Below are some records; work out how many of their lines contain "What" and give the number only.
****************************************
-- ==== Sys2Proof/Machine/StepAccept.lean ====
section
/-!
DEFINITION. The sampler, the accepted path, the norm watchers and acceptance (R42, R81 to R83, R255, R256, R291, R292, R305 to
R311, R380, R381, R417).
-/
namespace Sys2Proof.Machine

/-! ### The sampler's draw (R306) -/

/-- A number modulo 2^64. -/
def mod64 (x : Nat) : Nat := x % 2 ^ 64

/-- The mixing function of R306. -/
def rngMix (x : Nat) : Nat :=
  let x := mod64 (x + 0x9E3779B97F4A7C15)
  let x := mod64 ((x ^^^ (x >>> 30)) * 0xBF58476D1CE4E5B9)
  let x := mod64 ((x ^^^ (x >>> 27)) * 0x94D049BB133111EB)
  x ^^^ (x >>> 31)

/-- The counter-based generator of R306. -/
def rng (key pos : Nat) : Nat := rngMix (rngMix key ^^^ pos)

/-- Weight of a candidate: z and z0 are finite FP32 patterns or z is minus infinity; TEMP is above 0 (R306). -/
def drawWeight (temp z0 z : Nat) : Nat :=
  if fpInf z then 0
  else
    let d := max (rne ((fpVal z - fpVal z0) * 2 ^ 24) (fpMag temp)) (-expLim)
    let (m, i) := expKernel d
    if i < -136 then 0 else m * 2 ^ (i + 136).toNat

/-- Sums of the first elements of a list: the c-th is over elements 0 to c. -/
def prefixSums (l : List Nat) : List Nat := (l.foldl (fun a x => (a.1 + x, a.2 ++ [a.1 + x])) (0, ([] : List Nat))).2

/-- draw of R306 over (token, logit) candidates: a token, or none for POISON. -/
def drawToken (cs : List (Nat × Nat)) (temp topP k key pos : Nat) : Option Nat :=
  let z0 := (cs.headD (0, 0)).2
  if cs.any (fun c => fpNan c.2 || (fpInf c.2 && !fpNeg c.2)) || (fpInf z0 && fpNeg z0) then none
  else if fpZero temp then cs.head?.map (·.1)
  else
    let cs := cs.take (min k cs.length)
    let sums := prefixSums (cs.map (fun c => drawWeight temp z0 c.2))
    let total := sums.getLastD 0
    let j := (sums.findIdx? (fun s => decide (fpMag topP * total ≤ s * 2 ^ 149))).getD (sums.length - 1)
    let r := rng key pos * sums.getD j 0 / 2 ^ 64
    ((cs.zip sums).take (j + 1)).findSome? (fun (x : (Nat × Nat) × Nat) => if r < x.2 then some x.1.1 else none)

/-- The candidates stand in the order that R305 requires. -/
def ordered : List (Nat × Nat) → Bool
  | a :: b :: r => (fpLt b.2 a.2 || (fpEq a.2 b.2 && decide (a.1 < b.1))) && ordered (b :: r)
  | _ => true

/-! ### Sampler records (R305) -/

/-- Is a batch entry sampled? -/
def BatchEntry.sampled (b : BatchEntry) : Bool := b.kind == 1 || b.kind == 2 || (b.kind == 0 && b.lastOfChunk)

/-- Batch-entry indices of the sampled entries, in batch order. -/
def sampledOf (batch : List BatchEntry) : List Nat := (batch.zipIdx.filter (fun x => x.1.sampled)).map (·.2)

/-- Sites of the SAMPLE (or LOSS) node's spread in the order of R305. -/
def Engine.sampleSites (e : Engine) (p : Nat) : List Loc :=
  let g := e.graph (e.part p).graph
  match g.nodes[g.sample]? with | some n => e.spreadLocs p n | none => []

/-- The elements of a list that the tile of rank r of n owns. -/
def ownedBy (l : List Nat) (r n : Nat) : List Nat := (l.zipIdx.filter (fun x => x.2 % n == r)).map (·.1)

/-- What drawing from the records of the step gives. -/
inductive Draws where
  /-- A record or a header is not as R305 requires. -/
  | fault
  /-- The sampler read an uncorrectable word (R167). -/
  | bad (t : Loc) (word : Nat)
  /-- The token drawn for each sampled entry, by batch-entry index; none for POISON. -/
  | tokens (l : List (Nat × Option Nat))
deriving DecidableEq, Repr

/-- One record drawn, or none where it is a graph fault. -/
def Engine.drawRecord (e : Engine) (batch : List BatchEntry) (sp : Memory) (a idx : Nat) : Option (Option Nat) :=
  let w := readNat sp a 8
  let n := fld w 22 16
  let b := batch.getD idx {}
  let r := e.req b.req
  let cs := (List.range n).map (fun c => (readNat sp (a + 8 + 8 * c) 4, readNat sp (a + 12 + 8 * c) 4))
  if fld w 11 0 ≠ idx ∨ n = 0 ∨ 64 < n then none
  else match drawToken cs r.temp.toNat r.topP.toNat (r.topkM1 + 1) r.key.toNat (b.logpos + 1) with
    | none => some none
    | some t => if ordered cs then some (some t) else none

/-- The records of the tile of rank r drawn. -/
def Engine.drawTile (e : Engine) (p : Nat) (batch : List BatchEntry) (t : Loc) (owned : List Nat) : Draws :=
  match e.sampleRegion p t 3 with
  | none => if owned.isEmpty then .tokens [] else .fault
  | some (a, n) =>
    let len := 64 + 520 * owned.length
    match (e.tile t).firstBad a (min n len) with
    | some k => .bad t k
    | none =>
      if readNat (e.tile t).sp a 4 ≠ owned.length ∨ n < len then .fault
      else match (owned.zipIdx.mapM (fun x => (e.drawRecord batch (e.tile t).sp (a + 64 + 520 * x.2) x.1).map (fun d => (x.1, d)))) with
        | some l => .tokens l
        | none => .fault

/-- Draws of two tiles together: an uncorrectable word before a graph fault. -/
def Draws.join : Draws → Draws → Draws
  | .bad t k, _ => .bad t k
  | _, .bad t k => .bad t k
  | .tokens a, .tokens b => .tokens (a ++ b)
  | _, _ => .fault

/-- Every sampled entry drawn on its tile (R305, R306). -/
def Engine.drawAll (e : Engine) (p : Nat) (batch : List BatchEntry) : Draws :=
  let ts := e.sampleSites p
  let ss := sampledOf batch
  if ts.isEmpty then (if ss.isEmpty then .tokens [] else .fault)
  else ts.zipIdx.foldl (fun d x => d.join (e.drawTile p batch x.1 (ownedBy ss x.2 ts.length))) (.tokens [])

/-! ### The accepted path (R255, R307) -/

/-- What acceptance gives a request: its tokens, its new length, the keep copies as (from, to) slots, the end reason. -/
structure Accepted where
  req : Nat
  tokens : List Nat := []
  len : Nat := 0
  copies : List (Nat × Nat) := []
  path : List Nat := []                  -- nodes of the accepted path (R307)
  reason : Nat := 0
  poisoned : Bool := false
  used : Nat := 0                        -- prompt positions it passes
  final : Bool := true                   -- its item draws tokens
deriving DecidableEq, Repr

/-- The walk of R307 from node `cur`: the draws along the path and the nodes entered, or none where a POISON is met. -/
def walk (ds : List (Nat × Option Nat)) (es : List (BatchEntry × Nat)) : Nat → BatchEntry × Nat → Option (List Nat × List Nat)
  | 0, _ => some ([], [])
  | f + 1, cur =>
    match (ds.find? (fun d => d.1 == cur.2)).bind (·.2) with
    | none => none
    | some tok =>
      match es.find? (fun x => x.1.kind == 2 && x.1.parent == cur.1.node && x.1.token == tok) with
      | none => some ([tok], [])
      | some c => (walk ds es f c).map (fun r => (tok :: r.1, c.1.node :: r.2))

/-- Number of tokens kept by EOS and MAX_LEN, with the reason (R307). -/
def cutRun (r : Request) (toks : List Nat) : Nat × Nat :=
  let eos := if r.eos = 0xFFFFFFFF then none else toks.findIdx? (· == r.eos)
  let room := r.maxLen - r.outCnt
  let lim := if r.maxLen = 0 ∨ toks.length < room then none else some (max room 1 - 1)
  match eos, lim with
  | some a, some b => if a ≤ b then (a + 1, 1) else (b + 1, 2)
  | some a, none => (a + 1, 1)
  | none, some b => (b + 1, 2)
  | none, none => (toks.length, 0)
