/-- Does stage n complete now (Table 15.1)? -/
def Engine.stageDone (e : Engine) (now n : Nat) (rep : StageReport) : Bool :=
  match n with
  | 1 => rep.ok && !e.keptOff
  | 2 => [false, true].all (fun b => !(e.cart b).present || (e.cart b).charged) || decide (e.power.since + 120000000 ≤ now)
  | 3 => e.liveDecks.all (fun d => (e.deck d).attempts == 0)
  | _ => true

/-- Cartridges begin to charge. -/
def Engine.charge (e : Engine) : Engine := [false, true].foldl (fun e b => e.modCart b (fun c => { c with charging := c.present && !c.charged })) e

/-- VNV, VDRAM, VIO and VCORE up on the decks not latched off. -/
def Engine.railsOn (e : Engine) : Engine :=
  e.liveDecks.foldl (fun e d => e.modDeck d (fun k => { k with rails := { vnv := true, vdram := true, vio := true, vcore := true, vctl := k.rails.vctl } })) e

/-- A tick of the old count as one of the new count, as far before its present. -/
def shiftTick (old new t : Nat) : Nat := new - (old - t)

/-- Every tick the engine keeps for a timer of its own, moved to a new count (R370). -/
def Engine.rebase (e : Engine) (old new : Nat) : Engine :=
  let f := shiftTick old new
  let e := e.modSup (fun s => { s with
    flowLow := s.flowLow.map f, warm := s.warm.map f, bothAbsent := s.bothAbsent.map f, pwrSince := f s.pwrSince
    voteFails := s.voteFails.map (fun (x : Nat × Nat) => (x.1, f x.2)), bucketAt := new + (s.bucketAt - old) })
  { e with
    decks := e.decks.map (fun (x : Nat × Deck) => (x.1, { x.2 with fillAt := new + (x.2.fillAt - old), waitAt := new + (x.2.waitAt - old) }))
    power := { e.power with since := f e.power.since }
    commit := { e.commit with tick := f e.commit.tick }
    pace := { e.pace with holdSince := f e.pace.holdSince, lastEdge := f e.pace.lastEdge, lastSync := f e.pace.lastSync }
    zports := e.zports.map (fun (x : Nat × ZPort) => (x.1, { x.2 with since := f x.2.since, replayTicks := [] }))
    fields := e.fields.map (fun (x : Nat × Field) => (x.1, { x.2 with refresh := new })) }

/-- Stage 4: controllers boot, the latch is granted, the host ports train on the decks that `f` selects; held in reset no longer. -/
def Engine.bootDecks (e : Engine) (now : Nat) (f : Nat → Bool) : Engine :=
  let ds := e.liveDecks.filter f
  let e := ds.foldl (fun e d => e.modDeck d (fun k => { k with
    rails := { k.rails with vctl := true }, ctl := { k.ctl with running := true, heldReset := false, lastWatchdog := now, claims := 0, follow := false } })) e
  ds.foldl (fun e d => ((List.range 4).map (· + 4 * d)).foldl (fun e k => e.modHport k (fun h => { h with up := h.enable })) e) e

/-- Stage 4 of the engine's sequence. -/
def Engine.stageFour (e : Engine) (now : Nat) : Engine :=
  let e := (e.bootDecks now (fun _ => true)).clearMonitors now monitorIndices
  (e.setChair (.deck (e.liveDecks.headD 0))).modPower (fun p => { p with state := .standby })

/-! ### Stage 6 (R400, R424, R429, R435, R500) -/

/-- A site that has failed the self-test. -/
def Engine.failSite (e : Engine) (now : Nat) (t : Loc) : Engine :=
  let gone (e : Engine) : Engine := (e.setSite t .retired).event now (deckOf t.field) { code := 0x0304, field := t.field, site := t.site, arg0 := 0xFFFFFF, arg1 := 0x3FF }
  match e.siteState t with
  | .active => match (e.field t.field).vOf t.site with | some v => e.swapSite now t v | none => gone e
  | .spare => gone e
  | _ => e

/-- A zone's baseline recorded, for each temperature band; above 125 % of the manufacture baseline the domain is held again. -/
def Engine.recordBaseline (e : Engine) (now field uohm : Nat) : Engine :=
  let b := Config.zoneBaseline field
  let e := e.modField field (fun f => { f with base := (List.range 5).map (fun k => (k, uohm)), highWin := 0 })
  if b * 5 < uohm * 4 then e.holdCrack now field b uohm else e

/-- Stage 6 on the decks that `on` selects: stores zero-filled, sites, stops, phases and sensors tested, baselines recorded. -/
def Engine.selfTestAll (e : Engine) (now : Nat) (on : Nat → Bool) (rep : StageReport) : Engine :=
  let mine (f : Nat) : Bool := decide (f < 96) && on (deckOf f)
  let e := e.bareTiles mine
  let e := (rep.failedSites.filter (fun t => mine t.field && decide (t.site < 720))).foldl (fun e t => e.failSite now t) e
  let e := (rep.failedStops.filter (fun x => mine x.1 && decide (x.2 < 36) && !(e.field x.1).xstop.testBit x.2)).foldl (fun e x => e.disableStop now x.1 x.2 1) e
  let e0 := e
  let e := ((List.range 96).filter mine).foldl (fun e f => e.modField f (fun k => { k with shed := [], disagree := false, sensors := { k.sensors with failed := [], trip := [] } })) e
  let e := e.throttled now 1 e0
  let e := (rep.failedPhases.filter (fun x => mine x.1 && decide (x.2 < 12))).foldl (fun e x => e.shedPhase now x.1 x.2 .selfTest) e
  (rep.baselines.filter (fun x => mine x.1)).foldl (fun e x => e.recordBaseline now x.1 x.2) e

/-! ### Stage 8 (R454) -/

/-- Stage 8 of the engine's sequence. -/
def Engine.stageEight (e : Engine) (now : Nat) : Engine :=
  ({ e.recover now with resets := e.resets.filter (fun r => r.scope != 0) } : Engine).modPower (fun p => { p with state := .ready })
****************************************
§ Response area: 2